And aren't there 50 zealot media player clones for Realplayer? I was sure there are.
Here are some more examples.
How about clones for GetRight? SmartFTP? ICQ? Norton Commander? WinZip? Beyond Compare? TextPad? Acrobat? Partition Magic? Winamp? Nero? Cakewalk? ACDSee? Photoshop? Flash?
I was going by http://www.linuxrsp.ru/win-lin-soft/table-eng.html but I think I'll stop half-way through. I'm sure you get the idea. 99% of all commercial quality Windows shareware have some kind of lame zealot GFree clone.
No commercial vendor will create quality software for you, when linux forums are filled with people celebrating lower quality clones, simply because they are GFree.
> How about clones for GetRight? SmartFTP? ICQ? Norton Commander?
> WinZip? Beyond Compare? TextPad? Acrobat? Partition Magic? Winamp?
> Nero? Cakewalk? ACDSee? Photoshop? Flash?
>
> I was going by http://www.linuxrsp.ru/win-lin-soft/table-eng.html but
> I think I'll stop half-way through. I'm sure you get the idea. 99% of all
> commercial quality Windows shareware have some kind of lame zealot
> GFree clone.
Unfortunately, you are partly right here. First however, let's take WinZIP out of the discussion because, honestly, every ZIP program out there does what must be done.
You are right in that for each and every program, a "free" (as in FSF) clone exists, which is in most cases of lower quality than the original. However, only in some cases these clones exist just for the sake of having a free clone. In many cases, the original doesn't run on the intended platforms, or contains ads and other malware.
In those cases, there is a valid reason (completely independent from any licensing) to create a clone. The sad part of the story is that a fundamental will to create a product of equal quality to the original is often missing. This is very obvious with ICQ and TextPad (I use these as an example because I know them well):
Linux has Gaim as an ICQ replacement. This program sucks hard: I see many people offline who are actually online, just because libgaim screws up. The same annoys me on OSX, where I have Adium, which internally uses libgaim. Also, with some people I simply can't read their away-message. Contrast that with Miranda (which ironically is free as in FSF too), where everything works. Yet, nobody seems to recognize a reason to port Miranda over to Linux, or to fix the bugs in libgaim.

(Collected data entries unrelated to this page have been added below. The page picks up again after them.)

-- block FABC
def FAB_QUAL : Nat := 0x904000 + 0x0
def FAB_LATCH : Nat := 0x904000 + 0x8
def FAB_TOPO : Nat := 0x904000 + 0x10
def FAB_RT_CFG : Nat := 0x904000 + 0x18
def FAB_TP_CFG : Nat := 0x904000 + 0x20
def FAB_TIME_CFG : Nat := 0x904000 + 0x28
def FAB_TIME_STATUS : Nat := 0x904000 + 0x30
def FAB_ORDER : Nat := 0x904000 + 0x38
def FAB_ORDER_NO : Nat := 0x904000 + 0x40

-- block ER
def ER_ID (h : Nat) : Nat := 0xA00000 + 0x100000 * h + 0x0
def ER_CNT_CLR (h : Nat) : Nat := 0xA00000 + 0x100000 * h + 0x8
def ER_PKT_BAD (h : Nat) : Nat := 0xA00000 + 0x100000 * h + 0x40
def ER_ECRC_ERR (h : Nat) : Nat := 0xA00000 + 0x100000 * h + 0x48
def ER_DWELL_DROP (h : Nat) : Nat := 0xA00000 + 0x100000 * h + 0x50
def ER_TP_DUP (h : Nat) : Nat := 0xA00000 + 0x100000 * h + 0x58
def ER_TP_OUTWIN (h : Nat) : Nat := 0xA00000 + 0x100000 * h + 0x60
def ER_TP_RETX (h : Nat) : Nat := 0xA00000 + 0x100000 * h + 0x68
def ER_CTX_WAIT (h : Nat) : Nat := 0xA00000 + 0x100000 * h + 0x70
def ER_UNREACH (h : Nat) : Nat := 0xA00000 + 0x100000 * h + 0x78
def ER_BAR_LATE (h : Nat) : Nat := 0xA00000 + 0x100000 * h + 0x80
def ER_BAR_FAULT (h : Nat) : Nat := 0xA00000 + 0x100000 * h + 0x88
def ER_LOST_DROP (h : Nat) : Nat := 0xA00000 + 0x100000 * h + 0x90
def ER_ORDER_REJ (h : Nat) : Nat := 0xA00000 + 0x100000 * h + 0x98
def FAB_BAR (h : Nat) (i j : Nat) : Nat := 0xA00000 + 0x100000 * h + 0x20 * i + 8 * j + 0x100
def FAB_BAR_GEN (h : Nat) (i : Nat) : Nat := 0xA00000 + 0x100000 * h + 0x20 * i + 0x118
def ER_MCS (h : Nat) (i j : Nat) : Nat := 0xA00000 + 0x100000 * h + 0x200 * i + 8 * j + 0x400
def ER_GROUP (h : Nat) (i : Nat) : Nat := 0xA00000 + 0x100000 * h + 0x8 * i + 0x10000

-- block SCL
def SCL_ID : Nat := 0xC00000 + 0x0
def SCL_CFG : Nat := 0xC00000 + 0x4
def SCL_STATUS : Nat := 0xC00000 + 0x8
def SCL_CNT_CLR : Nat := 0xC00000 + 0xC
def SCL_JRNL_BASE : Nat := 0xC00000 + 0x10
def SCL_JRNL_CFG : Nat := 0xC00000 + 0x18
def SCL_JOB_ADDR : Nat := 0xC00000 + 0x20
def SCL_VLCRED : Nat := 0xC00000 + 0x28
def SCL_FAULT_INFO : Nat := 0xC00000 + 0x30
def SCL_DESC_ACC : Nat := 0xC00000 + 0x40
def SCL_CPL_WR : Nat := 0xC00000 + 0x48
def SCL_ERR_DROP : Nat := 0xC00000 + 0x50
def SCL_DB_BAD : Nat := 0xC00000 + 0x58
def SCL_MSG_BAD : Nat := 0xC00000 + 0x60
def SCL_CRC_ERR : Nat := 0xC00000 + 0x68
def SCL_REPLAYS : Nat := 0xC00000 + 0x70
def SCL_SNOOPS : Nat := 0xC00000 + 0x78
def SCL_CR_BASE (i : Nat) : Nat := 0xC00000 + 0x10 * i + 0x400
def SCL_CR_CFG (i : Nat) : Nat := 0xC00000 + 0x10 * i + 0x408
def SCL_CPR_BASE (i : Nat) : Nat := 0xC00000 + 0x10 * i + 0x800
def SCL_CPR_CFG (i : Nat) : Nat := 0xC00000 + 0x10 * i + 0x808
def SCL_CMD_DB (i : Nat) : Nat := 0xC00000 + 0x8 * i + 0x1000
def SCL_CPL_DB (i : Nat) : Nat := 0xC00000 + 0x8 * i + 0x1200

-- block IC
def IC_ID : Nat := 0xD00000 + 0x0
def IC_CTL : Nat := 0xD00000 + 0x4
def IC_CNT_CLR : Nat := 0xD00000 + 0xC
def IC_DELIV0 : Nat := 0xD00000 + 0x40
def IC_DELIV1 : Nat := 0xD00000 + 0x48
def IC_DELIV2 : Nat := 0xD00000 + 0x50
def IC_DELIV3 : Nat := 0xD00000 + 0x58
def IC_MERGED : Nat := 0xD00000 + 0x60
def IC_CP_CLAIM (i : Nat) : Nat := 0xD00000 + 0x40 * i + 0x100
def IC_CP_THRESH (i : Nat) : Nat := 0xD00000 + 0x40 * i + 0x104
def IC_CP_SWI (i : Nat) : Nat := 0xD00000 + 0x40 * i + 0x108
def IC_CP_STATUS (i : Nat) : Nat := 0xD00000 + 0x40 * i + 0x10C
def IC_CP_CTL (i : Nat) : Nat := 0xD00000 + 0x40 * i + 0x110
def IC_CP_VBASE (i : Nat) : Nat := 0xD00000 + 0x40 * i + 0x118
def IC_CP_TCMP (i : Nat) : Nat := 0xD00000 + 0x40 * i + 0x120
def IC_CP_MOD (i j : Nat) : Nat := 0xD00000 + 0x40 * i + 4 * j + 0x804
def IC_SRC_PRIV (i j : Nat) : Nat := 0xD00000 + 0x100 * i + 4 * j + 0x1000
def IC_SRC (i : Nat) : Nat := 0xD00000 + 0x4 * i + 0x2000

-- block PWR
def PWR_ID : Nat := 0xE00000 + 0x0
def PWR_CFG : Nat := 0xE00000 + 0x4
def PWR_STATUS : Nat := 0xE00000 + 0x8
def PWR_CNT_CLR : Nat := 0xE00000 + 0xC
def PWR_CAP : Nat := 0xE00000 + 0x10
def PWR_NOW : Nat := 0xE00000 + 0x18
def THERM_CFG : Nat := 0xE00000 + 0x20
def PWR_E_TOTAL : Nat := 0xE00000 + 0x40
def PWR_E_JOB : Nat := 0xE00000 + 0x48
def PWR_E_CORE_W : Nat := 0xE00000 + 0x50
def PWR_E_CORE_E : Nat := 0xE00000 + 0x58
def PWR_E_HBM : Nat := 0xE00000 + 0x60
def PWR_E_OPT : Nat := 0xE00000 + 0x68
def PWR_E_DDR : Nat := 0xE00000 + 0x70
def PWR_E_OTHER : Nat := 0xE00000 + 0x78
def PWR_CAPPED_MS : Nat := 0xE00000 + 0x80
def PWR_CLAMPS : Nat := 0xE00000 + 0x88
def THERM_MS : Nat := 0xE00000 + 0x90

-- block MGMT
def MGMT_ID : Nat := 0xF00000 + 0x0
def MGMT_CFG : Nat := 0xF00000 + 0x4
def MGMT_STATUS : Nat := 0xF00000 + 0x8
def MGMT_CNT_CLR : Nat := 0xF00000 + 0xC
def MGMT_MAC : Nat := 0xF00000 + 0x10
def MGMT_IP4 : Nat := 0xF00000 + 0x18
def MGMT_DEST (i : Nat) : Nat := 0xF00000 + 0x8 * i + 0x20
def SVC_LED : Nat := 0xF00000 + 0x30
def SVC_STATUS : Nat := 0xF00000 + 0x34
def MGMT_RX : Nat := 0xF00000 + 0x40
def MGMT_TX : Nat := 0xF00000 + 0x48
def MGMT_BAD : Nat := 0xF00000 + 0x50
def MGMT_REC_DROP : Nat := 0xF00000 + 0x58

end Reg

namespace F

With TextPad, things are even harder to believe: There is no unknown proprietary protocol, or advanced techniques, or whatever in TextPad. It's just an ASCII text editor with a damn simple user interface. On Linux, there is GEdit which comes close, though some things are missing. There is XEmacs, which can't even handle copy&paste correctly. There is vi, which is close to physical torture. Yet, vi and Emacs are claimed to be the pinnacle of text editors.
But the problem is not Free Software. There are many free programs that are far superior to their proprietary counterparts. Compary Miranda to ICQ; compare Firefox to IE; thunderbird to Outlook. The problem rather seems to be a lack of appreciation for quality for which I have no explanation.
//How about clones for GetRight? SmartFTP? ICQ? Norton Commander? WinZip? Beyond Compare? TextPad? Acrobat? Partition Magic? Winamp? Nero? Cakewalk? ACDSee? Photoshop? Flash?//
I'll avoid the "zealot" type of goading in your post, and attempt to answer the actual question here.
GetRight ==> KGet http://www.tuxmagazine.com/node/1000123
SmartFTP ==> gFTP http://gftp.seul.org/ http://gftp.seul.org/screenshots.html
ICQ ==> I don't use this. Perhaps Licq. http://licq.sourceforge.net/
Norton Commander ==> Midnight Commander (Krusader for GUI version)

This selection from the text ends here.